**Activity**
Nothing in the data should be altered when it is repeated in full.
[Information supplied Boundary: Start]
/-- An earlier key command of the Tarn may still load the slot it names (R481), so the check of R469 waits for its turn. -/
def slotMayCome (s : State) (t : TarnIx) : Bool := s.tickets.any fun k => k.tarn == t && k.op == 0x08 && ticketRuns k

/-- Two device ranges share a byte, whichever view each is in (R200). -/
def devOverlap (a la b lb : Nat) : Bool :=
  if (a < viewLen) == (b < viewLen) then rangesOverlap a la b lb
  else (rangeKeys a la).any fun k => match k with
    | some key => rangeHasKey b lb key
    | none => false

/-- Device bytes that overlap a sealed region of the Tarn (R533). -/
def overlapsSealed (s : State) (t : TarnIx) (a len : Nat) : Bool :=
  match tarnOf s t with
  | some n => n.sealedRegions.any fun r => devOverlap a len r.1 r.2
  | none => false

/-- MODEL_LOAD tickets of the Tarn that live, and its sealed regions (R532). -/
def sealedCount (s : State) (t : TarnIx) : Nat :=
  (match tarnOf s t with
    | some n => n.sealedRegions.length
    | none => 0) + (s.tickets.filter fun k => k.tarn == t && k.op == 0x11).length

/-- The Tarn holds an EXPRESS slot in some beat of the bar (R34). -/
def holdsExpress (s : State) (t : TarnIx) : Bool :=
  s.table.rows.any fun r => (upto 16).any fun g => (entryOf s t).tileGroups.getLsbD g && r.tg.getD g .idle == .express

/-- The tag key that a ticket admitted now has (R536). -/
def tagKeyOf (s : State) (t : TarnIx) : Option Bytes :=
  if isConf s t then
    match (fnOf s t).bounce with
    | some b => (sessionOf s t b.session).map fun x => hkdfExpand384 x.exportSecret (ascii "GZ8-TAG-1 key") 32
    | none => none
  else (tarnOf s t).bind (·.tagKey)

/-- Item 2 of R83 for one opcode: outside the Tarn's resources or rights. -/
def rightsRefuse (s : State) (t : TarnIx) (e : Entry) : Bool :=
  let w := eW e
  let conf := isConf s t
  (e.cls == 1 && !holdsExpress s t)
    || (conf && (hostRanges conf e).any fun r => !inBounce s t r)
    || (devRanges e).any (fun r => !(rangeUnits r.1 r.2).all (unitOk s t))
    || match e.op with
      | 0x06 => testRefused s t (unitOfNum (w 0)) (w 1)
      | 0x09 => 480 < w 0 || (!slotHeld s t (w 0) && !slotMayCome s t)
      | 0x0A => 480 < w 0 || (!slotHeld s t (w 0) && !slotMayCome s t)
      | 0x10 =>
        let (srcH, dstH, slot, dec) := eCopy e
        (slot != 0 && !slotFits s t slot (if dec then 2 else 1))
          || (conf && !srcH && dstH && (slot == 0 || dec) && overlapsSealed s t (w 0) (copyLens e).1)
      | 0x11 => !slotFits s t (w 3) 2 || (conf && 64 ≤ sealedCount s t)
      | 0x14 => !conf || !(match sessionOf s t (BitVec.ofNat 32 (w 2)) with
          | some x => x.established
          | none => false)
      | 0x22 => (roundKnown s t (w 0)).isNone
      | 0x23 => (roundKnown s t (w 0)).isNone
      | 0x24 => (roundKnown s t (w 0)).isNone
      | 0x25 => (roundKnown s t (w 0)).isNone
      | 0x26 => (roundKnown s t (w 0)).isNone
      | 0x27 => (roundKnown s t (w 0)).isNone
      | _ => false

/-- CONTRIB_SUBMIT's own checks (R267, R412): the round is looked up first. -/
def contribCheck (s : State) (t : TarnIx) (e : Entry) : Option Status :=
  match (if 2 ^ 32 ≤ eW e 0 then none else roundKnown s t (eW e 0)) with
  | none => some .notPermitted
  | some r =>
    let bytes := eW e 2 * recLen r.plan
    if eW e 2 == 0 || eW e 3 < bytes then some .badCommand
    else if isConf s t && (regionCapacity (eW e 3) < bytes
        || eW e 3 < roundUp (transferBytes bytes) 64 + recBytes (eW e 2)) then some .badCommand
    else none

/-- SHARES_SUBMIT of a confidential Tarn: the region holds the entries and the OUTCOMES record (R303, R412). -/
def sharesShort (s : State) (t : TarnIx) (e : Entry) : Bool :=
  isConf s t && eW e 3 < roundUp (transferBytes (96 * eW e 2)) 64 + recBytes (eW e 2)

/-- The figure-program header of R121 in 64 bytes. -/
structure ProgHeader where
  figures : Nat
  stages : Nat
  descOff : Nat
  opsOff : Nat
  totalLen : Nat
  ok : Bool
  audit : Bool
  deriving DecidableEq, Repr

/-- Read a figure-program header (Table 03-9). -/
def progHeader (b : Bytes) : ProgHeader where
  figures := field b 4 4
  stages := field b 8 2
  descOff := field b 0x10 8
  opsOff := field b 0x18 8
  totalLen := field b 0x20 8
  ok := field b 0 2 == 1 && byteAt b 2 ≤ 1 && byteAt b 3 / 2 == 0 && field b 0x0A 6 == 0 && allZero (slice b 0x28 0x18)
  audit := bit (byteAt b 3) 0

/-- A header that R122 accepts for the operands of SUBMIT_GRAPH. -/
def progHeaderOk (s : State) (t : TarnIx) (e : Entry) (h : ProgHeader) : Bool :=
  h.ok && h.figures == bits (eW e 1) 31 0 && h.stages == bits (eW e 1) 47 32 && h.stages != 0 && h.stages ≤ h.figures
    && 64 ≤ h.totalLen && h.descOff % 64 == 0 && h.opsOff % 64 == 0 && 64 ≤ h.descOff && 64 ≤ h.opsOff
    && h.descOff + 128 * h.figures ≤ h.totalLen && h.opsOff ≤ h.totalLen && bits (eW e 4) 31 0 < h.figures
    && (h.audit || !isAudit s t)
[Information supplied Boundary: End]
**Finished exercise**
/-- An earlier key command of the Tarn may still load the slot it names (R481), so the check of R469 waits for its turn. -/
def slotMayCome (s : State) (t : TarnIx) : Bool := s.tickets.any fun k => k.tarn == t && k.op == 0x08 && ticketRuns k

/-- Two device ranges share a byte, whichever view each is in (R200). -/
def devOverlap (a la b lb : Nat) : Bool :=
  if (a < viewLen) == (b < viewLen) then rangesOverlap a la b lb
  else (rangeKeys a la).any fun k => match k with
    | some key => rangeHasKey b lb key
    | none => false

/-- Device bytes that overlap a sealed region of the Tarn (R533). -/
def overlapsSealed (s : State) (t : TarnIx) (a len : Nat) : Bool :=
  match tarnOf s t with
  | some n => n.sealedRegions.any fun r => devOverlap a len r.1 r.2
  | none => false

/-- MODEL_LOAD tickets of the Tarn that live, and its sealed regions (R532). -/
def sealedCount (s : State) (t : TarnIx) : Nat :=
  (match tarnOf s t with
    | some n => n.sealedRegions.length
    | none => 0) + (s.tickets.filter fun k => k.tarn == t && k.op == 0x11).length

/-- The Tarn holds an EXPRESS slot in some beat of the bar (R34). -/
def holdsExpress (s : State) (t : TarnIx) : Bool :=
  s.table.rows.any fun r => (upto 16).any fun g => (entryOf s t).tileGroups.getLsbD g && r.tg.getD g .idle == .express

/-- The tag key that a ticket admitted now has (R536). -/
def tagKeyOf (s : State) (t : TarnIx) : Option Bytes :=
  if isConf s t then
    match (fnOf s t).bounce with
    | some b => (sessionOf s t b.session).map fun x => hkdfExpand384 x.exportSecret (ascii "GZ8-TAG-1 key") 32
    | none => none
  else (tarnOf s t).bind (·.tagKey)

/-- Item 2 of R83 for one opcode: outside the Tarn's resources or rights. -/
def rightsRefuse (s : State) (t : TarnIx) (e : Entry) : Bool :=
  let w := eW e
  let conf := isConf s t
  (e.cls == 1 && !holdsExpress s t)
    || (conf && (hostRanges conf e).any fun r => !inBounce s t r)
    || (devRanges e).any (fun r => !(rangeUnits r.1 r.2).all (unitOk s t))
    || match e.op with
      | 0x06 => testRefused s t (unitOfNum (w 0)) (w 1)
      | 0x09 => 480 < w 0 || (!slotHeld s t (w 0) && !slotMayCome s t)
      | 0x0A => 480 < w 0 || (!slotHeld s t (w 0) && !slotMayCome s t)
      | 0x10 =>
        let (srcH, dstH, slot, dec) := eCopy e
        (slot != 0 && !slotFits s t slot (if dec then 2 else 1))
          || (conf && !srcH && dstH && (slot == 0 || dec) && overlapsSealed s t (w 0) (copyLens e).1)
      | 0x11 => !slotFits s t (w 3) 2 || (conf && 64 ≤ sealedCount s t)
      | 0x14 => !conf || !(match sessionOf s t (BitVec.ofNat 32 (w 2)) with
          | some x => x.established
          | none => false)
      | 0x22 => (roundKnown s t (w 0)).isNone
      | 0x23 => (roundKnown s t (w 0)).isNone
      | 0x24 => (roundKnown s t (w 0)).isNone
      | 0x25 => (roundKnown s t (w 0)).isNone
      | 0x26 => (roundKnown s t (w 0)).isNone
      | 0x27 => (roundKnown s t (w 0)).isNone
      | _ => false

/-- CONTRIB_SUBMIT's own checks (R267, R412): the round is looked up first. -/
def contribCheck (s : State) (t : TarnIx) (e : Entry) : Option Status :=
  match (if 2 ^ 32 ≤ eW e 0 then none else roundKnown s t (eW e 0)) with
  | none => some .notPermitted
  | some r =>
    let bytes := eW e 2 * recLen r.plan
    if eW e 2 == 0 || eW e 3 < bytes then some .badCommand
    else if isConf s t && (regionCapacity (eW e 3) < bytes
        || eW e 3 < roundUp (transferBytes bytes) 64 + recBytes (eW e 2)) then some .badCommand
    else none

/-- SHARES_SUBMIT of a confidential Tarn: the region holds the entries and the OUTCOMES record (R303, R412). -/
def sharesShort (s : State) (t : TarnIx) (e : Entry) : Bool :=
  isConf s t && eW e 3 < roundUp (transferBytes (96 * eW e 2)) 64 + recBytes (eW e 2)

/-- The figure-program header of R121 in 64 bytes. -/
structure ProgHeader where
  figures : Nat
  stages : Nat
  descOff : Nat
  opsOff : Nat
  totalLen : Nat
  ok : Bool
  audit : Bool
  deriving DecidableEq, Repr

/-- Read a figure-program header (Table 03-9). -/
def progHeader (b : Bytes) : ProgHeader where
  figures := field b 4 4
  stages := field b 8 2
  descOff := field b 0x10 8
  opsOff := field b 0x18 8
  totalLen := field b 0x20 8
  ok := field b 0 2 == 1 && byteAt b 2 ≤ 1 && byteAt b 3 / 2 == 0 && field b 0x0A 6 == 0 && allZero (slice b 0x28 0x18)
  audit := bit (byteAt b 3) 0

/-- A header that R122 accepts for the operands of SUBMIT_GRAPH. -/
def progHeaderOk (s : State) (t : TarnIx) (e : Entry) (h : ProgHeader) : Bool :=
  h.ok && h.figures == bits (eW e 1) 31 0 && h.stages == bits (eW e 1) 47 32 && h.stages != 0 && h.stages ≤ h.figures
    && 64 ≤ h.totalLen && h.descOff % 64 == 0 && h.opsOff % 64 == 0 && 64 ≤ h.descOff && 64 ≤ h.opsOff
    && h.descOff + 128 * h.figures ≤ h.totalLen && h.opsOff ≤ h.totalLen && bits (eW e 4) 31 0 < h.figures
    && (h.audit || !isAudit s t)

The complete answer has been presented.